At this time, the amount of the influent transferred from the low-pressure reverse osmosis to the high-pressure reverse osmosis can be regulated by the regulating valve 51 so that it can be flexibly operated according to the inflow water condition and the water usage amount. On the other hand, the purified osmosis and low-pressure reverse osmosis membrane module treated water (16) treated by the low-pressure reverse osmosis membrane module (22) and the high-pressure reverse osmosis membrane module (23) The membrane module treatment water 17 is mixed and then sent to the place of use.

(1) to (3) ', wherein J, Ji, Cr, Cs and CF are as defined in the above formulas (1) to 3).

J / Ji < 0.5 (1) &quot;

Cr / Cs > 0.3 (2) &quot;

CF > 0.9 ... (3) &quot;

The process of supplying the reuse inflow water to the osmosis module may be performed using a reuse inflow pump, and the step of recovering the energy may be performed by a pressure exchanger (PX) or a turbocharger (TC) But is not limited thereto.

Meanwhile, the pressure of supplying the diluted seawater discharged from the forward osmosis module to the primary pressurized reverse osmosis module and discharging the fresh water and the primary seawater concentrated water may be such that at least a part of the primary seawater- It is preferable that the pressure of the first pressurized reverse osmosis module is lower than the pressure of the step of supplying the fresh water and the second seawater concentrated water to the reverse osmosis module and the pressure of the first pressurized reverse osmosis module is a low pressure of 10 to 40 bar, The pressure of the two modules is higher than 40 bar to 90 bar.

The recycling inflow water may be at least one selected from the group consisting of sewage, river water, and wastewater treatment water, but is not limited thereto.

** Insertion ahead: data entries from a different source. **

-- ==== Sys2Proof/Decode.lean ====
section
/-! DEFINITION. The decoder and the encoder. The opcode map is data, one row per instruction, as 30_encoding.md R75
prints it: a word matches a row when its masked bits equal the row's pattern and it is not in the row's excluded set
(R74). A word that matches no row is rejected by the name of its line in the table of R77. The patterns other than
CLS = 0x00E0 are the spec's general-knowledge table (D15, log 1). -/

namespace Sys2Proof

/-- `op` = word[15:12] (30_encoding.md R71). -/
def fieldOp (w : Word) : Nibble := w.extractLsb' 12 4

/-- `x` = word[11:8], the index of Vx. -/
def fieldX (w : Word) : Reg := (w.extractLsb' 8 4).toFin

/-- `y` = word[7:4], the index of Vy. -/
def fieldY (w : Word) : Reg := (w.extractLsb' 4 4).toFin

/-- `n` = word[3:0]. -/
def fieldN (w : Word) : Nibble := w.extractLsb' 0 4

/-- `kk` = word[7:0]. -/
def fieldKk (w : Word) : Byte := w.extractLsb' 0 8

/-- `nnn` = word[11:0]. -/
def fieldNnn (w : Word) : Addr12 := w.extractLsb' 0 12

/-- One row of the opcode map: the table's mnemonic, the mask, the pattern ("match"), the words of the masked
pattern that are excluded, and the instruction read from the operand fields. -/
structure OpcodeRow where
  mnemonic : String
  mask : Word
  pattern : Word
  excluded : Word → Bool
  build : Word → Instr

/-- The excluded set of every row but DRW's. -/
def noneExcluded : Word → Bool := fun _ => false

/-- `word and r.mask = r.match`, and the word is not excluded (30_encoding.md R74). -/
def rowAccepts (w : Word) (r : OpcodeRow) : Bool := (w &&& r.mask) == r.pattern && !r.excluded w

/-- Rows of the opcode map: control transfer, skips and the display clear (30_encoding.md R75). -/
def controlRows : List OpcodeRow :=
  [⟨"CLS", 0xFFFF, 0x00E0, noneExcluded, fun _ => .cls⟩] ++
  [⟨"RET", 0xFFFF, 0x00EE, noneExcluded, fun _ => .ret⟩] ++
  [⟨"JP_addr", 0xF000, 0x1000, noneExcluded, fun w => .jpAddr (fieldNnn w)⟩] ++
  [⟨"CALL_addr", 0xF000, 0x2000, noneExcluded, fun w => .callAddr (fieldNnn w)⟩] ++
  [⟨"SE_Vx_byte", 0xF000, 0x3000, noneExcluded, fun w => .seVxByte (fieldX w) (fieldKk w)⟩] ++
  [⟨"SE_Vx_Vy", 0xF00F, 0x5000, noneExcluded, fun w => .seVxVy (fieldX w) (fieldY w)⟩] ++
  [⟨"SNE_Vx_byte", 0xF000, 0x4000, noneExcluded, fun w => .sneVxByte (fieldX w) (fieldKk w)⟩] ++
  [⟨"SNE_Vx_Vy", 0xF00F, 0x9000, noneExcluded, fun w => .sneVxVy (fieldX w) (fieldY w)⟩]

/-- Rows of the opcode map: loads, arithmetic, logic and shifts (30_encoding.md R75). -/
def registerRows : List OpcodeRow :=
  [⟨"LD_Vx_byte", 0xF000, 0x6000, noneExcluded, fun w => .ldVxByte (fieldX w) (fieldKk w)⟩] ++
  [⟨"LD_Vx_Vy", 0xF00F, 0x8000, noneExcluded, fun w => .ldVxVy (fieldX w) (fieldY w)⟩] ++
  [⟨"LD_I_addr", 0xF000, 0xA000, noneExcluded, fun w => .ldIAddr (fieldNnn w)⟩] ++
  [⟨"ADD_Vx_byte", 0xF000, 0x7000, noneExcluded, fun w => .addVxByte (fieldX w) (fieldKk w)⟩] ++
  [⟨"ADD_Vx_Vy", 0xF00F, 0x8004, noneExcluded, fun w => .addVxVy (fieldX w) (fieldY w)⟩] ++
  [⟨"OR_Vx_Vy", 0xF00F, 0x8001, noneExcluded, fun w => .orVxVy (fieldX w) (fieldY w)⟩] ++
  [⟨"AND_Vx_Vy", 0xF00F, 0x8002, noneExcluded, fun w => .andVxVy (fieldX w) (fieldY w)⟩] ++
  [⟨"XOR_Vx_Vy", 0xF00F, 0x8003, noneExcluded, fun w => .xorVxVy (fieldX w) (fieldY w)⟩] ++
  [⟨"SUB_Vx_Vy", 0xF00F, 0x8005, noneExcluded, fun w => .subVxVy (fieldX w) (fieldY w)⟩] ++
  [⟨"SUBN_Vx_Vy", 0xF00F, 0x8007, noneExcluded, fun w => .subnVxVy (fieldX w) (fieldY w)⟩] ++
  [⟨"SHR_Vx", 0xF00F, 0x8006, noneExcluded, fun w => .shrVx (fieldX w)⟩] ++
  [⟨"SHL_Vx", 0xF00F, 0x800E, noneExcluded, fun w => .shlVx (fieldX w)⟩]

/-- Rows of the opcode map: random, computed jump, draw and keys (30_encoding.md R75). -/
def restRows : List OpcodeRow :=
  [⟨"RND_Vx_byte", 0xF000, 0xC000, noneExcluded, fun w => .rndVxByte (fieldX w) (fieldKk w)⟩] ++
  [⟨"JP_V0_addr", 0xF000, 0xB000, noneExcluded, fun w => .jpV0Addr (fieldNnn w)⟩] ++
  [⟨"DRW_Vx_Vy_n", 0xF000, 0xD000, fun w => fieldN w == 0#4, fun w => .drwVxVyN (fieldX w) (fieldY w) (fieldN w)⟩] ++
  [⟨"SKP_Vx", 0xF0FF, 0xE09E, noneExcluded, fun w => .skpVx (fieldX w)⟩] ++
  [⟨"SKNP_Vx", 0xF0FF, 0xE0A1, noneExcluded, fun w => .sknpVx (fieldX w)⟩]

/-- Rows of the opcode map: the leading nibble F (30_encoding.md R75). -/
def miscRows : List OpcodeRow :=
  [⟨"LD_Vx_DT", 0xF0FF, 0xF007, noneExcluded, fun w => .ldVxDT (fieldX w)⟩] ++
  [⟨"LD_DT_Vx", 0xF0FF, 0xF015, noneExcluded, fun w => .ldDTVx (fieldX w)⟩] ++
  [⟨"LD_ST_Vx", 0xF0FF, 0xF018, noneExcluded, fun w => .ldSTVx (fieldX w)⟩] ++
  [⟨"ADD_I_Vx", 0xF0FF, 0xF01E, noneExcluded, fun w => .addIVx (fieldX w)⟩] ++
  [⟨"LD_F_Vx", 0xF0FF, 0xF029, noneExcluded, fun w => .ldFVx (fieldX w)⟩] ++
  [⟨"LD_B_Vx", 0xF0FF, 0xF033, noneExcluded, fun w => .ldBVx (fieldX w)⟩] ++
  [⟨"LD__I__Vx", 0xF0FF, 0xF055, noneExcluded, fun w => .ldMemVx (fieldX w)⟩] ++
  [⟨"LD_Vx__I", 0xF0FF, 0xF065, noneExcluded, fun w => .ldVxMem (fieldX w)⟩] ++
  [⟨"LD_Vx_K", 0xF0FF, 0xF00A, noneExcluded, fun w => .ldVxK (fieldX w)⟩]

/-- The opcode map of 30_encoding.md R75, 34 rows in the catalog's order. -/
def opcodeMap : List OpcodeRow := controlRows ++ registerRows ++ restRows ++ miscRows

/-- Why a word, or a run of bytes, is no instruction: the lines of the table of 30_encoding.md R77, and a run of
fewer than two bytes. -/
inductive Reject where
  /-- 0x0000 to 0x0FFF except 0x00E0 and 0x00EE. -/
  | leadingZero
  /-- 0x5xy1 to 0x5xyF. -/
  | seLowNibble
  /-- 0x8xy8 to 0x8xyD, 0x8xyF. -/
  | aluLowNibble
  /-- 0x9xy1 to 0x9xyF. -/
  | sneLowNibble
  /-- 0xDxy0 (30_encoding.md R80). -/
  | drwNoRows
  /-- 0xExkk with `kk` not 0x9E or 0xA1. -/
  | keyByte
  /-- 0xFxkk with another `kk` than the nine of the map. -/
  | miscByte
  /-- Fewer than two bytes: no instruction is shorter (30_encoding.md R70). -/
  | truncated
  deriving DecidableEq, Repr

/-- The line of 30_encoding.md R77 that an illegal word belongs to, told by its leading nibble; the other nine
leading nibbles have no illegal word. -/
def rejectName (w : Word) : Reject :=
  if fieldOp w = 0x0 then .leadingZero
  else if fieldOp w = 0x5 then .seLowNibble
  else if fieldOp w = 0x8 then .aluLowNibble
  else if fieldOp w = 0x9 then .sneLowNibble
  else if fieldOp w = 0xD then .drwNoRows
  else if fieldOp w = 0xE then .keyByte
  else .miscByte

/-- Decoding of one word (30_encoding.md R74, R75): the instruction of the row it matches, or the name of its line
of R77. -/
def decode (w : Word) : Except Reject Instr :=
  match opcodeMap.find? (rowAccepts w) with
  | some r => .ok (r.build w)
  | none => .error (rejectName w)

/-- The word of two bytes in the order of fetch: the byte at the lower address is the high byte (20_memory.md R58). -/
def wordOfBytes (byte0 byte1 : Byte) : Word := byte0 ++ byte1

/-- Decoding of a run of bytes: the first two are one instruction (30_encoding.md R70), the rest is handed back. -/
def decodeBytes : List Byte → Except Reject (Instr × List Byte)
  | byte0 :: byte1 :: rest =>
    match decode (wordOfBytes byte0 byte1) with
    | .ok i => .ok (i, rest)
    | .error r => .error r
  | _ => .error .truncated

/-- The two bytes of an instruction whose bits are `w`, as the hardware stores them: the high byte at the lower
address. An instruction is 16 bits long (30_encoding.md R70), so bits above `nbits` are 0 and bits above 16 are none. -/
def tableBytes (nbits w : Nat) : List Byte :=
  [BitVec.ofNat 8 (w % 2 ^ nbits / 256), BitVec.ofNat 8 (w % 2 ^ nbits)]

/-- What the decoder reads from an instruction whose bits are `w`, numbered as spec/opcode_table.json numbers them. -/
def decodeTableWord (nbits w : Nat) : Option Instr :=
  match decodeBytes (tableBytes nbits w) with
  | .ok (i, _) => some i
  | .error _ => none

/-- A pattern with `nnn` in word[11:0] (form NNN of 30_encoding.md R72). -/
def wordNnn (p : Word) (nnn : Addr12) : Word := p ||| nnn.setWidth 16

/-- The four bits of a register index. -/
def regBits (x : Reg) : Nibble := BitVec.ofFin x

/-- A pattern with `x` in word[11:8] (form X). -/
def wordX (p : Word) (x : Reg) : Word := p ||| ((regBits x).setWidth 16 <<< 8)

/-- A pattern with `x` in word[11:8] and `kk` in word[7:0] (form XKK). -/
def wordXkk (p : Word) (x : Reg) (kk : Byte) : Word := wordX p x ||| kk.setWidth 16

/-- A pattern with `x` in word[11:8] and `y` in word[7:4] (form XY). -/
def wordXy (p : Word) (x y : Reg) : Word := wordX p x ||| ((regBits y).setWidth 16 <<< 4)

/-- A pattern with `x`, `y` and `n` in word[11:8], word[7:4] and word[3:0] (form XYN). -/
def wordXyn (p : Word) (x y : Reg) (n : Nibble) : Word := wordXy p x y ||| n.setWidth 16

/-- The word of an instruction (30_encoding.md R75). SHR and SHL are given `y` = 0, as an assembler does (R86).
An ill-formed instruction (DRW with `n` = 0) has no word of its own; its fields give a word the decoder rejects. -/
def encode : Instr → Word
  | .cls => 0x00E0#16
  | .ret => 0x00EE#16
  | .jpAddr nnn => wordNnn 0x1000 nnn
  | .callAddr nnn => wordNnn 0x2000 nnn
  | .seVxByte x kk => wordXkk 0x3000 x kk
  | .seVxVy x y => wordXy 0x5000 x y
  | .sneVxByte x kk => wordXkk 0x4000 x kk
  | .sneVxVy x y => wordXy 0x9000 x y
  | .ldVxByte x kk => wordXkk 0x6000 x kk
  | .ldVxVy x y => wordXy 0x8000 x y
  | .ldIAddr nnn => wordNnn 0xA000 nnn
  | .addVxByte x kk => wordXkk 0x7000 x kk
  | .addVxVy x y => wordXy 0x8004 x y
  | .orVxVy x y => wordXy 0x8001 x y
  | .andVxVy x y => wordXy 0x8002 x y
  | .xorVxVy x y => wordXy 0x8003 x y
  | .subVxVy x y => wordXy 0x8005 x y
  | .subnVxVy x y => wordXy 0x8007 x y
  | .shrVx x => wordX 0x8006 x
  | .shlVx x => wordX 0x800E x
  | .rndVxByte x kk => wordXkk 0xC000 x kk
  | .jpV0Addr nnn => wordNnn 0xB000 nnn
  | .drwVxVyN x y n => wordXyn 0xD000 x y n
  | .skpVx x => wordX 0xE09E x
  | .sknpVx x => wordX 0xE0A1 x
  | .ldVxDT x => wordX 0xF007 x
  | .ldDTVx x => wordX 0xF015 x
  | .ldSTVx x => wordX 0xF018 x
  | .addIVx x => wordX 0xF01E x
  | .ldFVx x => wordX 0xF029 x
  | .ldBVx x => wordX 0xF033 x
  | .ldMemVx x => wordX 0xF055 x
  | .ldVxMem x => wordX 0xF065 x
  | .ldVxK x => wordX 0xF00A x

end Sys2Proof
end

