-- ==== Sys2Proof/Tests/Slice0.lean ====
section
/-! SUPPORT. Tests on fixed values, each expected result taken from spec/: the encodings of 30_encoding.md R75 written
out bit by bit, and vectors of 95_test_vectors.md (named in each comment). Then the witnesses: for every statement that
has hypotheses, a state and operands that meet them together. -/

namespace Sys2Proof.Tests

open Sys2Proof Sys2Proof.Machine

/-! ### Well-formedness -/

/-- 43_display.md R157: `n` = 0 is not a DRW. -/
theorem test_wellFormed_refuses_drw_without_rows : wellFormed (.drwVxVyN 0 1 0) = false := by decide

theorem test_wellFormed_accepts_drw_with_rows : wellFormed (.drwVxVyN 0 1 15) = true := by decide

/-! ### Decoding: every constructor, by a word written out from the map of R75 -/

theorem test_decode_control :
    decode 0b0000000011100000 = .ok .cls ∧ decode 0b0000000011101110 = .ok .ret ∧
    decode 0b0001001000101000 = .ok (.jpAddr 0x228) ∧ decode 0b0010001100000001 = .ok (.callAddr 0x301) ∧
    decode 0b0011101001000010 = .ok (.seVxByte 0xA 0x42) ∧ decode 0b0101000100100000 = .ok (.seVxVy 1 2) ∧
    decode 0b0100101001000010 = .ok (.sneVxByte 0xA 0x42) ∧ decode 0b1001000100100000 = .ok (.sneVxVy 1 2) ∧
    decode 0b1011001100000010 = .ok (.jpV0Addr 0x302) := by decide

theorem test_decode_registers :
    decode 0b0110101011111110 = .ok (.ldVxByte 0xA 0xFE) ∧ decode 0b1000000100100000 = .ok (.ldVxVy 1 2) ∧
    decode 0b0111000100000101 = .ok (.addVxByte 1 5) ∧ decode 0b1000000100100100 = .ok (.addVxVy 1 2) ∧
    decode 0b1000000100100001 = .ok (.orVxVy 1 2) ∧ decode 0b1000000100100010 = .ok (.andVxVy 1 2) ∧
    decode 0b1000000100100011 = .ok (.xorVxVy 1 2) ∧ decode 0b1000000100100101 = .ok (.subVxVy 1 2) ∧
    decode 0b1000000100100111 = .ok (.subnVxVy 1 2) ∧ decode 0b1000000111110110 = .ok (.shrVx 1) ∧
    decode 0b1000000100101110 = .ok (.shlVx 1) ∧ decode 0b1100000111110000 = .ok (.rndVxByte 1 0xF0) := by decide

theorem test_decode_memory :
    decode 0b1010000100100011 = .ok (.ldIAddr 0x123) ∧ decode 0b1111000100011110 = .ok (.addIVx 1) ∧
    decode 0b1111001000101001 = .ok (.ldFVx 2) ∧ decode 0b1111001100110011 = .ok (.ldBVx 3) ∧
    decode 0b1111010001010101 = .ok (.ldMemVx 4) ∧ decode 0b1111010101100101 = .ok (.ldVxMem 5) := by decide

theorem test_decode_display_timers_keys :
    decode 0b1101010110100111 = .ok (.drwVxVyN 5 0xA 7) ∧ decode 0b1110000110011110 = .ok (.skpVx 1) ∧
    decode 0b1110001010100001 = .ok (.sknpVx 2) ∧ decode 0b1111001100000111 = .ok (.ldVxDT 3) ∧
    decode 0b1111010000010101 = .ok (.ldDTVx 4) ∧ decode 0b1111010100011000 = .ok (.ldSTVx 5) ∧
    decode 0b1111011000001010 = .ok (.ldVxK 6) := by decide

/-- V-ENC-1 to V-ENC-13 and V-DSP-14: one word of each line of the table of 30_encoding.md R77. -/
theorem test_decode_illegal :
    decode 0x0000 = .error .leadingZero ∧ decode 0x00E1 = .error .leadingZero ∧
    decode 0x0123 = .error .leadingZero ∧ decode 0x5121 = .error .seLowNibble ∧
    decode 0x8128 = .error .aluLowNibble ∧ decode 0x812F = .error .aluLowNibble ∧
    decode 0x9121 = .error .sneLowNibble ∧ decode 0xD010 = .error .drwNoRows ∧
    decode 0xE19F = .error .keyByte ∧ decode 0xE000 = .error .keyByte ∧ decode 0xF125 = .error .miscByte ∧
    decode 0xF175 = .error .miscByte ∧ decode 0xFFFF = .error .miscByte ∧
    decodeBytes [0x12] = .error .truncated := by decide

/-- V-FLD-2: the bytes 12 28 are the word 1228, not 2812. -/
theorem test_decode_bytes_big_endian :
    decodeBytes [0x12, 0x28, 0xFF] = .ok (.jpAddr 0x228, [0xFF]) ∧
    decodeTableWord 16 0x1228 = some (.jpAddr 0x228) := by decide

/-! ### One step on a small state -/

/-- The state of the vectors of 95_test_vectors.md: after construct and load. -/
def loaded : State := { State.reset with phase := .loaded }

/-- `loaded` with registers written. -/
def withRegs (s : State) (rs : List (Reg × Byte)) : State := rs.foldl (fun s r => setReg s r.1 r.2) s

/-- `loaded` with bytes of MEM written at `a` and I pointing there. -/
def withBytes (s : State) (a : Nat) (bs : List Byte) : State :=
  { s with i := BitVec.ofNat 16 a, mem := memPutBytes s.mem a bs }

/-- `loaded` with the valid stack entries `ws`. -/
def withStack (s : State) (w : Word) (sp : Fin 17) : State :=
  { s with stack := Vector.replicate Config.stackDepth w, sp := sp }

/-- What a look at the state after one step on word `w` at pc sees, where the step completes. -/
def seen {α : Type} (s : State) (w : Nat) (look : State → α) : Option α :=
  match step (s.withFetchWord 16 w) with
  | .next t => some (look t)
  | .fault _ => none
  | .refused _ => none

/-- The kind of fault a step on word `w` at pc raises. -/
def faultSeen (s : State) (w : Nat) : Option Fault :=
  match step (s.withFetchWord 16 w) with
  | .next _ => none
  | .fault f => some f
  | .refused _ => none

/-- V-CF-1 and V-CF-3. -/
theorem test_ret : seen (withStack loaded 0x206 1) 0x00EE (fun t => (t.pc, t.sp)) = some (0x206, 0) := by decide
theorem test_ret_empty : faultSeen loaded 0x00EE = some (.operandRangeError 0x200 (some 0x00EE)) := by decide

/-- V-CF-7. -/
theorem test_jp : seen loaded 0x1FFF (fun t => t.pc) = some 0xFFF := by decide

/-- V-CF-9 and V-CF-11. -/
theorem test_call : seen loaded 0x2300 (fun t => (t.pc, t.sp, t.stack[0])) = some (0x300, 1, 0x202) := by decide
theorem test_call_full :
    faultSeen (withStack loaded 0x202 16) 0x2300 = some (.operandRangeError 0x200 (some 0x2300)) := by decide

/-- V-CF-13, V-CF-14; V-CF-16, V-CF-17; V-CF-18, V-CF-19; V-CF-20, V-CF-22. -/
theorem test_se_byte :
    seen (withRegs loaded [(0xA, 0x42)]) 0x3A42 (fun t => t.pc) = some 0x204 ∧
    seen (withRegs loaded [(0xA, 0x43)]) 0x3A42 (fun t => t.pc) = some 0x202 := by decide
theorem test_se_reg :
    seen (withRegs loaded [(1, 9), (2, 8)]) 0x5120 (fun t => t.pc) = some 0x202 ∧
    seen (withRegs loaded [(3, 0x77)]) 0x5330 (fun t => t.pc) = some 0x204 := by decide
theorem test_sne_byte :
    seen (withRegs loaded [(0xA, 0x42)]) 0x4A42 (fun t => t.pc) = some 0x202 ∧
    seen loaded 0x4A42 (fun t => t.pc) = some 0x204 := by decide
theorem test_sne_reg :
    seen (withRegs loaded [(1, 9), (2, 8)]) 0x9120 (fun t => t.pc) = some 0x204 ∧
    seen (withRegs loaded [(4, 1)]) 0x9440 (fun t => t.pc) = some 0x202 := by decide

/-- V-CF-24: the sum is not reduced. -/
theorem test_jp_v0 : seen (withRegs loaded [(0, 0xFF)]) 0xBFFF (fun t => t.pc) = some 0x10FE := by decide

/-- V-ALU-1, V-ALU-2. -/
theorem test_ld_byte : seen loaded 0x6AFF (fun t => (reg t 0xA, t.pc)) = some (0xFF, 0x202) := by decide
theorem test_ld_reg : seen (withRegs loaded [(1, 0x55), (2, 7)]) 0x8120 (fun t => (reg t 1, reg t 2)) = some (7, 7) := by
  decide

/-- V-ALU-3 and V-ALU-36. -/
theorem test_add_byte :
    seen (withRegs loaded [(1, 0xFE), (15, 0xAA)]) 0x7105 (fun t => (reg t 1, reg t 15)) = some (3, 0xAA) := by decide
theorem test_add_byte_vf : seen (withRegs loaded [(15, 2)]) 0x7FFF (fun t => reg t 15) = some 1 := by decide

/-- V-ALU-4 and V-ALU-12 (D10). -/
theorem test_add :
    seen (withRegs loaded [(1, 0xFF), (2, 1)]) 0x8124 (fun t => (reg t 1, reg t 15)) = some (0, 1) := by decide
theorem test_add_vf : seen (withRegs loaded [(15, 0xFF), (1, 1)]) 0x8F14 (fun t => reg t 15) = some 1 := by decide

/-- V-ALU-8, V-ALU-9, V-ALU-10. -/
theorem test_or :
    seen (withRegs loaded [(1, 0xF0), (2, 0x0F), (15, 0xAA)]) 0x8121 (fun t => (reg t 1, reg t 15)) =
      some (0xFF, 0xAA) := by decide
theorem test_and :
    seen (withRegs loaded [(1, 0xF0), (2, 0x3C), (15, 0xAA)]) 0x8122 (fun t => (reg t 1, reg t 15)) =
      some (0x30, 0xAA) := by decide
theorem test_xor :
    seen (withRegs loaded [(1, 0xFF), (2, 0x0F), (15, 0xAA)]) 0x8123 (fun t => (reg t 1, reg t 15)) =
      some (0xF0, 0xAA) := by decide

/-- V-ALU-11 and V-ALU-14 (D10). -/
theorem test_sub :
    seen (withRegs loaded [(1, 5), (2, 0xA)]) 0x8125 (fun t => (reg t 1, reg t 15)) = some (0xFB, 0) := by decide
theorem test_sub_vf : seen (withRegs loaded [(15, 5), (1, 0xA)]) 0x8F15 (fun t => reg t 15) = some 0xFB := by decide

/-- V-ALU-22 and V-ALU-24. -/
theorem test_subn :
    seen (withRegs loaded [(1, 5), (2, 0xA)]) 0x8127 (fun t => (reg t 1, reg t 15)) = some (5, 1) := by decide
theorem test_subn_borrow :
    seen (withRegs loaded [(1, 1), (15, 1)]) 0x8127 (fun t => (reg t 1, reg t 15)) = some (0xFF, 0) := by decide

/-- V-ALU-26, V-ALU-17 (D10); V-ALU-31, V-ALU-18 (D10). -/
theorem test_shr : seen (withRegs loaded [(1, 0xFF)]) 0x8126 (fun t => (reg t 1, reg t 15)) = some (0x7F, 1) := by decide
theorem test_shr_vf : seen (withRegs loaded [(15, 3)]) 0x8F06 (fun t => reg t 15) = some 1 := by decide
theorem test_shl : seen (withRegs loaded [(1, 0x81)]) 0x81FE (fun t => (reg t 1, reg t 15)) = some (2, 1) := by decide
theorem test_shl_vf : seen (withRegs loaded [(15, 0x81)]) 0x8F0E (fun t => reg t 15) = some 2 := by decide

Hereinafter, the present invention will be described more specifically by way of specific examples. The following examples are provided to aid understanding of the present invention, and the scope of the present invention is not limited thereto.

Example

1 (a) and 1 (b) show a case in which the closed circulation type desalination system using the forward osmosis and the reverse osmosis of the present invention as shown in Fig. 1 The energy consumption of the case where the osmosis membrane module 21 and the auxiliary facilities 31, 32, 52, 71, and 72 are excluded (comparative example) are compared and the results are shown in Table 2 below.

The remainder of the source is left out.